What Is Trauma?

Trauma is a wound. Typically trauma refers to either a physical injury, such as a broken bone, or an emotional state of profound and prolonged distress in response to an overwhelmingly terrifying or unstable experience. Some trauma, like wounds, heal relatively quickly, some heal slowly, and many influence life going forward, like scars. Scars and trauma do not result in defects or deficiencies; rather they are markers of life experience one has survived.

Traumatic experiences are events that threaten or violate one’s safety, health, and integrity. Traumatic experiences may be directly experienced or witnessed. They may be primarily physical experiences, as with physical assaults and sexual abuse, or primarily emotional experiences, as with verbal abuse. Traumatic experiences may result in the emotional experience of traumatic stress, but not necessarily.

Traumatic experiences are classified as acute traumatic events or chronic traumatic situations. Acute traumatic events are typically single events and initially are accompanied by feeling intense fear and/or helplessness. Acute traumatic events may include assaults, community violence, natural disasters, and sudden loss of a loved one. Chronic traumatic situations are persistently repeated threats or violations of safety and integrity and are associated with a complex range of emotions potentially including fear, shame, distrust, hopelessness, and numbness. Examples of chronic traumatic situations are chronic abuse, domestic and intimate partner violence, and political violence. Many people experience complex trauma which includes multiple traumatic experiences, typically of different types of trauma.

Traumatic stress specifically identifies emotional trauma. Traumatic stress occurs when an individual’s capacity to absorb, process, and progress through a traumatic experience is overwhelmed and the fear becomes stuck. Traumatic stress results from a combination of individual factors – who we are, our genes, our temperament, and our life experience, and environmental or social factors. Everyone reacts to traumatic experiences in a unique way that is influenced by life and cultural experience. Everyone is capable of recovery from traumatic stress, but each individual will require different support and a different amount of time for that recovery.

Traumatic stress looks and feels different for each person. Often it is associated with complex and confusing emotional reactions and behaviors. Age and developmental stage, culture, and environment all significantly influence the expression of traumatic stress.
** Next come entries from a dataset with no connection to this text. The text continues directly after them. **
-- ==== Sys2Proof/Laws/KeepsMem.lean ====
section
/-! SUPPORT. What the operations and commands of Machine/Mem.lean keep: one lemma for each. -/

set_option Elab.async false
namespace Sys2Proof.Machine

theorem State.markGrans_keeps (s : State) (g : Nat) (n : Nat) : Keeps s (State.markGrans s g n) := by
  unfold State.markGrans
  refine Keeps.foldl (fun _ _ => ?_) ?_
  · exact Keeps.mk' (Keeps.refl _) (.refl _) le_rfl
  · exact Keeps.refl _

theorem State.touchHeads_keeps (s : State) (pa : Nat) (n : Nat) : Keeps s (State.touchHeads s pa n) := by
  unfold State.touchHeads
  refine Keeps.ite (fun _ => ?_) (fun _ => ?_)
  · exact Keeps.mk' (Keeps.refl _) (.refl _) le_rfl
  · exact Keeps.refl _

theorem State.devWriteMask_keeps (s : State) (pa : Nat) (bs : List (Option Byte)) : Keeps s (State.devWriteMask s pa bs) := by
  unfold State.devWriteMask
  refine Keeps.ite (fun _ => Keeps.refl _) (fun _ => ?_)
  extract_lets mark hit mem poison z1 z2 z3
  have h1 : Keeps s z1 :=
    ⟨rfl, fun w => (memory_wf_iff z1).2 (putMem_wf _ pa bs s.mem ((memory_wf_iff s).1 w)), SecLe.refl _, Nat.le_refl _, id⟩
  clear_value z1
  have h2 : Keeps s z2 := by
    unfold z2
    refine Keeps.ite (fun _ => ?_) (fun _ => h1)
    exact Keeps.mk' h1 (.refl _) le_rfl
  clear_value z2
  have h3 : Keeps s z3 := by
    unfold z3
    refine Keeps.ite (fun _ => ?_) (fun _ => h2)
    refine (State.bumpFree_keeps ..).of ?_
    exact Keeps.mk' h2 (.refl _) le_rfl
  clear_value z3
  exact (h3.trans (State.markGrans_keeps ..)).trans (State.touchHeads_keeps ..)

theorem State.devWrite_keeps (s : State) (pa : Nat) (bs : List Byte) : Keeps s (State.devWrite s pa bs) := by
  unfold State.devWrite
  exact State.devWriteMask_keeps ..

theorem State.eccEvent_keeps (s : State) (pa : Nat) (uncorr : Bool) (patrol : Bool) : Keeps s (State.eccEvent s pa uncorr patrol) := by
  unfold State.eccEvent
  extract_lets +onlyGivenNames z1
  clear_value z1
  extract_lets +onlyGivenNames z2
  clear_value z2
  split
  · refine (State.setReg_keeps ..).of ?_
    refine (State.setReg_keeps ..).of ?_
    refine (Keeps.snd (State.captureAt_keeps ..) (by assumption)).of ?_
    exact Keeps.refl _
  · refine (Keeps.snd (State.captureAt_keeps ..) (by assumption)).of ?_
    exact Keeps.refl _

theorem State.eccFind_keeps (s : State) (e : EccFind) (patrol : Bool) : Keeps s (State.eccFind s e patrol) := by
  unfold State.eccFind
  split
  · exact Keeps.refl _
  · refine Keeps.ite (fun _ => ?_) (fun _ => ?_)
    · exact Keeps.refl _
    · extract_lets +onlyGivenNames z1
      refine Keeps.cut (b := z1) ?_ ?_
      · unfold z1
        refine (State.eccEvent_keeps ..).of ?_
        exact State.count_keeps ..
      · intro hz1
        extract_lets +onlyGivenNames z2
        refine Keeps.cut (b := z2) ?_ ?_
        · unfold z2
          exact (State.raiseAs_keeps ..).of ‹_›
        · intro hz2
          exact Keeps.mk' ‹_› (.refl _) le_rfl
  · refine Keeps.ite (fun _ => ?_) (fun _ => ?_)
    · exact Keeps.refl _
    · extract_lets +onlyGivenNames z1
      refine Keeps.cut (b := z1) ?_ ?_
      · unfold z1
        exact Keeps.mk' (Keeps.refl _) (.refl _) le_rfl
      · intro hz1
        extract_lets +onlyGivenNames z2
        refine Keeps.cut (b := z2) ?_ ?_
        · unfold z2
          refine (State.eccEvent_keeps ..).of ?_
          exact (State.count_keeps ..).of ‹_›
        · intro hz2
          exact (State.cause_keeps ..).of ‹_›

theorem State.xlatePage_keeps (s : State) (k : Nat) (va : Nat) (write : Bool) (a : Asker) : Keeps s (State.xlatePage s k va write a).1 := by
  unfold State.xlatePage
  extract_lets +onlyGivenNames z1
  clear_value z1
  extract_lets +onlyGivenNames z2
  clear_value z2
  extract_lets +onlyGivenNames z3
  split
  · unfold z3
    extract_lets +onlyGivenNames z4
    refine Keeps.cut (b := z4) ?_ ?_
    · unfold z4
      refine (State.count_keeps ..).of ?_
      exact State.count_keeps ..
    · intro hz4
      split
      · extract_lets +onlyGivenNames z5
        clear_value z5
        refine Keeps.mk_fst ?_
        exact Keeps.mk' ‹_› (.refl _) le_rfl
      · refine Keeps.mk_fst ?_
        assumption
  · extract_lets +onlyGivenNames z4
    clear_value z4
    extract_lets +onlyGivenNames z5
    clear_value z5
    refine Keeps.ite_fst (fun _ => ?_) (fun _ => ?_)
    · refine Keeps.mk_fst ?_
      exact Keeps.refl _
    · refine Keeps.ite_fst (fun _ => ?_) (fun _ => ?_)
      · refine Keeps.mk_fst ?_
        exact State.bumpFree_keeps ..
      · unfold z3
        extract_lets +onlyGivenNames z6
        refine Keeps.cut (b := z6) ?_ ?_
        · unfold z6
          refine (State.count_keeps ..).of ?_
          refine (State.count_keeps ..).of ?_
          exact State.bumpFree_keeps ..
        · intro hz6
          split
          · extract_lets +onlyGivenNames z7
            clear_value z7
            refine Keeps.mk_fst ?_
            exact Keeps.mk' ‹_› (.refl _) le_rfl
          · refine Keeps.mk_fst ?_
            assumption

theorem State.xlate_keeps (s : State) (k : Nat) (va : Nat) (write : Bool) (a : Asker) : Keeps s (State.xlate s k va write a).1 := by
  unfold State.xlate
  split
  · refine Keeps.mk_fst ?_
    refine (Keeps.fst (State.xlatePage_keeps ..) (by assumption)).of ?_
    exact Keeps.refl _
  · refine Keeps.ite_fst (fun _ => ?_) (fun _ => ?_)
    · refine Keeps.mk_fst ?_
      refine (Keeps.fst (State.xlatePage_keeps ..) (by assumption)).of ?_
      exact Keeps.refl _
    · split
      · refine Keeps.mk_fst ?_
        refine (Keeps.fst (State.xlatePage_keeps ..) (by assumption)).of ?_
        exact Keeps.refl _
      · refine Keeps.mk_fst ?_
        refine (Keeps.fst (State.xlatePage_keeps ..) (by assumption)).of ?_
        exact Keeps.refl _

theorem State.xlateRange_keeps (s : State) (k : Nat) (write : Bool) (a : Asker) (f va off len : Nat) (acc : List Seg) :
    Keeps s (State.xlateRange s k write a f va off len acc).1 := by
  induction f generalizing s va off len acc with
  | zero => exact Keeps.refl _
  | succ f ih =>
    unfold State.xlateRange
    refine Keeps.ite_fst (fun _ => ?_) (fun _ => ?_)
    · refine Keeps.mk_fst ?_
      exact Keeps.refl _
    · extract_lets +onlyGivenNames z1
      clear_value z1
      split
      · refine Keeps.mk_fst ?_
        refine (Keeps.fst (State.xlate_keeps ..) (by assumption)).of ?_
        exact Keeps.refl _
      · refine (ih ..).of ?_
        refine (Keeps.fst (State.xlate_keeps ..) (by assumption)).of ?_
        exact Keeps.refl _


theorem State.segs_keeps (s : State) (k : Nat) (va : Nat) (len : Nat) (write : Bool) (a : Asker) : Keeps s (State.segs s k va len write a).1 := by
  unfold State.segs
  exact State.xlateRange_keeps ..

theorem State.segWrite_keeps (s : State) (k : Nat) (marks : Bool) (l : List Seg) (bs : List Byte) :
    Keeps s (State.segWrite s k marks l bs) := by
  induction l generalizing s bs with
  | nil => exact Keeps.refl _
  | cons g l ih =>
    obtain ⟨o, d, n⟩ := g
    cases d with
    | hbm pa =>
      unfold State.segWrite
      refine (ih ..).of ?_
      exact State.devWrite_keeps ..
    | host a =>
      unfold State.segWrite
      refine (ih ..).of ?_
      exact State.hostWrite_keeps ..


theorem State.xFault_keeps (s : State) (k : Nat) (va : Nat) (write : Bool) (a : Asker) (x : XErr) : Keeps s (State.xFault s k va write a x) := by
  unfold State.xFault
  extract_lets +onlyGivenNames z1
  split
  · refine (State.cause_keeps ..).of ?_
    unfold z1
    extract_lets +onlyGivenNames z2
    clear_value z2
    split
    · refine (State.setReg_keeps ..).of ?_
      refine (State.setReg_keeps ..).of ?_
      refine (Keeps.snd (State.captureAt_keeps ..) (by assumption)).of ?_
      exact State.count_keeps ..
    · refine (Keeps.snd (State.captureAt_keeps ..) (by assumption)).of ?_
      exact State.count_keeps ..
  · refine (State.cause_keeps ..).of ?_
    unfold z1
    extract_lets +onlyGivenNames z2
    clear_value z2
    split
    · refine (State.setReg_keeps ..).of ?_
      refine (State.setReg_keeps ..).of ?_
      refine (Keeps.snd (State.captureAt_keeps ..) (by assumption)).of ?_
      exact State.count_keeps ..
    · refine (Keeps.snd (State.captureAt_keeps ..) (by assumption)).of ?_
      exact State.count_keeps ..
  · exact Keeps.refl _

theorem State.dropTlb_keeps (s : State) (k : Nat) : Keeps s (State.dropTlb s k) := by
  unfold State.dropTlb
  exact Keeps.mk' (Keeps.refl _) (.refl _) le_rfl

theorem State.dropL1_keeps (s : State) (n : Nat) (k : Nat) : Keeps s (State.dropL1 s n k) := by
  unfold State.dropL1
  extract_lets +onlyGivenNames z1
  refine Keeps.cut (b := z1) ?_ ?_
  · unfold z1
    exact State.count_keeps ..
  · intro hz1
    exact Keeps.mk' ‹_› (.refl _) le_rfl

theorem State.flushL1_keeps (s : State) (n : Nat) : Keeps s (State.flushL1 s n) := by
  unfold State.flushL1
  extract_lets +onlyGivenNames z1
  refine Keeps.cut (b := z1) ?_ ?_
  · unfold z1
    exact State.count_keeps ..
  · intro hz1
    exact Keeps.mk' ‹_› (.refl _) le_rfl

end Sys2Proof.Machine
end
Traumatic stress reactions can include intensely reactive emotions, emotional numbness, hyper-alertness, dissociation, intermittent regression to behaviors associated with a younger developmental stage, increased need for control, distrust, disengagement, impulsivity, irritability, disruption in sleep, distractibility, recurring memories, smells, or sounds from the event, nightmares, and forgetfulness.

Trauma informed care recognizes that traumatic experiences terrify, overwhelm, and violate the individual. Trauma informed care is a commitment not to repeat these experiences and, in whatever way possible, to restore a sense of safety, power, and self-worth.